WHAT TO PRODUCE
Collect all lines below with the string "cases".

==*==

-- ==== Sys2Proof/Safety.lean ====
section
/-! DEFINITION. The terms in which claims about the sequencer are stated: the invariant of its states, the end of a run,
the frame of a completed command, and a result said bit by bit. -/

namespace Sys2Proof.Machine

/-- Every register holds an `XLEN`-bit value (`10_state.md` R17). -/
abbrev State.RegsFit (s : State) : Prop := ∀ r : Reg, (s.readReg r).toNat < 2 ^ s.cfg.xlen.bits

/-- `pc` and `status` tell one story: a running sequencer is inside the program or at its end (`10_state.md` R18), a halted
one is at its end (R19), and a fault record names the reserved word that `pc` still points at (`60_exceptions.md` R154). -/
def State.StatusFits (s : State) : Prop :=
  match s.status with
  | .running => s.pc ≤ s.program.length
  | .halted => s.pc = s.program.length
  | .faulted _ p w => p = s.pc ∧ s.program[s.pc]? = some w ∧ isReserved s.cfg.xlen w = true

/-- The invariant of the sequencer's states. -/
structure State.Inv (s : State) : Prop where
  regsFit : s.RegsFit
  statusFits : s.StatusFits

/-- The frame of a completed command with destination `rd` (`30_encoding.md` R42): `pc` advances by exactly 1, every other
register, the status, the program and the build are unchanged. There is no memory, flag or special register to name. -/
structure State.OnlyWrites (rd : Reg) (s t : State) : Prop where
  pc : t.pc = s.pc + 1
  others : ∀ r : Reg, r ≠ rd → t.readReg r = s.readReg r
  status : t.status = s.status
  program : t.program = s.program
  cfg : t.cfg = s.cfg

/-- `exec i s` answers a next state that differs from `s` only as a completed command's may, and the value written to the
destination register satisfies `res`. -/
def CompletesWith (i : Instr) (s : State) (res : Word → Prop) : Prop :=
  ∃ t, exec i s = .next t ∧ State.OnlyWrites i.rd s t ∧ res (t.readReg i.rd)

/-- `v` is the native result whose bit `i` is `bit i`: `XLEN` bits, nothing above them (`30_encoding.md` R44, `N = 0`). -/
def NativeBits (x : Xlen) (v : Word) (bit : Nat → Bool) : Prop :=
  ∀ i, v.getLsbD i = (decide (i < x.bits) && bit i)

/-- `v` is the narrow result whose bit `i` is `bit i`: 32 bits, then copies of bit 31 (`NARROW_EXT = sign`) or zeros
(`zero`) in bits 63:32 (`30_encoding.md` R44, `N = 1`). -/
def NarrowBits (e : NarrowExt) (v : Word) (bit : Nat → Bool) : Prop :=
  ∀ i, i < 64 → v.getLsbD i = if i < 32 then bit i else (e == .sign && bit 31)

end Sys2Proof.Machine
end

==*==

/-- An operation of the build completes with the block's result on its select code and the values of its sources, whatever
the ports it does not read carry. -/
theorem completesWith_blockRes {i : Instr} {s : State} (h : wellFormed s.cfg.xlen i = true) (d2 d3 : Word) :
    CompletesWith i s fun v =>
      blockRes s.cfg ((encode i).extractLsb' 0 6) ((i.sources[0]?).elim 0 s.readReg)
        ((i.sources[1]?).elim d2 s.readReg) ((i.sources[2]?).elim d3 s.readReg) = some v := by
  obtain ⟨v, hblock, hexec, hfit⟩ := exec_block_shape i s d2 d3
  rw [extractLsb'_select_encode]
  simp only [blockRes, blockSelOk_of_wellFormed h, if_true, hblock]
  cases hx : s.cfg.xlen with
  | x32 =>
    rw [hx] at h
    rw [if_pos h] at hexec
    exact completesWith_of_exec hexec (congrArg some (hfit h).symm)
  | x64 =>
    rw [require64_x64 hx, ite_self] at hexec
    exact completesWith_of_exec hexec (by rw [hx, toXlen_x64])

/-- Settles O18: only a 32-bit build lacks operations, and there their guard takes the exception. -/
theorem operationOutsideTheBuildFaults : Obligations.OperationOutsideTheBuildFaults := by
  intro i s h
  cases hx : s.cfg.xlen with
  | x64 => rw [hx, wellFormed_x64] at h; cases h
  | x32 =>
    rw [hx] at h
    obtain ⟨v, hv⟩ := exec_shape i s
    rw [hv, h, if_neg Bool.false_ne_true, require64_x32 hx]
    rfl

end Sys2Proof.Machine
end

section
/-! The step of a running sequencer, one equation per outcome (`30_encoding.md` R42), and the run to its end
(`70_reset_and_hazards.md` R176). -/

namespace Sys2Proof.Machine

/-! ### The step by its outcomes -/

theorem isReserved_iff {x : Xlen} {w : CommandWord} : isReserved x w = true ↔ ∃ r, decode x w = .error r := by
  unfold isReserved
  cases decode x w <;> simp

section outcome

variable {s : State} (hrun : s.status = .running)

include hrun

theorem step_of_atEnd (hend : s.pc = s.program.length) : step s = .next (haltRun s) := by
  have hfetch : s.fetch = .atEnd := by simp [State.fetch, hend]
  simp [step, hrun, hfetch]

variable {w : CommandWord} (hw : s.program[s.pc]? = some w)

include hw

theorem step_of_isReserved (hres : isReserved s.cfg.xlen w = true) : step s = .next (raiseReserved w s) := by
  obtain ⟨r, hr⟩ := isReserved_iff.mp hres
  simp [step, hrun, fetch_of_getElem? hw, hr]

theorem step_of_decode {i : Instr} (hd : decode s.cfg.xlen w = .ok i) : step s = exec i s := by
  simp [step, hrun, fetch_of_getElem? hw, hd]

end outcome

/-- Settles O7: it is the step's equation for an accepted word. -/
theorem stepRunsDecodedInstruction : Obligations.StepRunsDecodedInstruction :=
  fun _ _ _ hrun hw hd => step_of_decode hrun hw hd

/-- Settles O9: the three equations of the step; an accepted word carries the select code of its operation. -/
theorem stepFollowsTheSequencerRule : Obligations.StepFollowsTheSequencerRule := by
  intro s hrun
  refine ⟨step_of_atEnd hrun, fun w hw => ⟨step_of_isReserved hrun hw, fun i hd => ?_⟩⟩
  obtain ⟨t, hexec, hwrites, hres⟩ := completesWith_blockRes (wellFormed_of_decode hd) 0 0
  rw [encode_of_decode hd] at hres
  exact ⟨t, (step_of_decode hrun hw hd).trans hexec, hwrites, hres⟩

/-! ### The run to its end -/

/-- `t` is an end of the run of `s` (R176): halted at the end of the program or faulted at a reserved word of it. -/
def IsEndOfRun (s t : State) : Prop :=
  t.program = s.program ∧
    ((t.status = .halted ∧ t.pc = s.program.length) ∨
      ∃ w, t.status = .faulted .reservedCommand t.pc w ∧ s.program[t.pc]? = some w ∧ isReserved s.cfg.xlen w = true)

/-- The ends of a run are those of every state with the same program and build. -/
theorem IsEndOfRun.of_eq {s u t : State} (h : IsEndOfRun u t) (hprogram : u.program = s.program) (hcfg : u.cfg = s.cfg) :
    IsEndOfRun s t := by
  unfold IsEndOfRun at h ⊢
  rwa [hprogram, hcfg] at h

==*==

COMPLETED EXERCISE
  cases hx : s.cfg.xlen with
  cases hx : s.cfg.xlen with
  | x64 => rw [hx, wellFormed_x64] at h; cases h
  cases decode x w <;> simp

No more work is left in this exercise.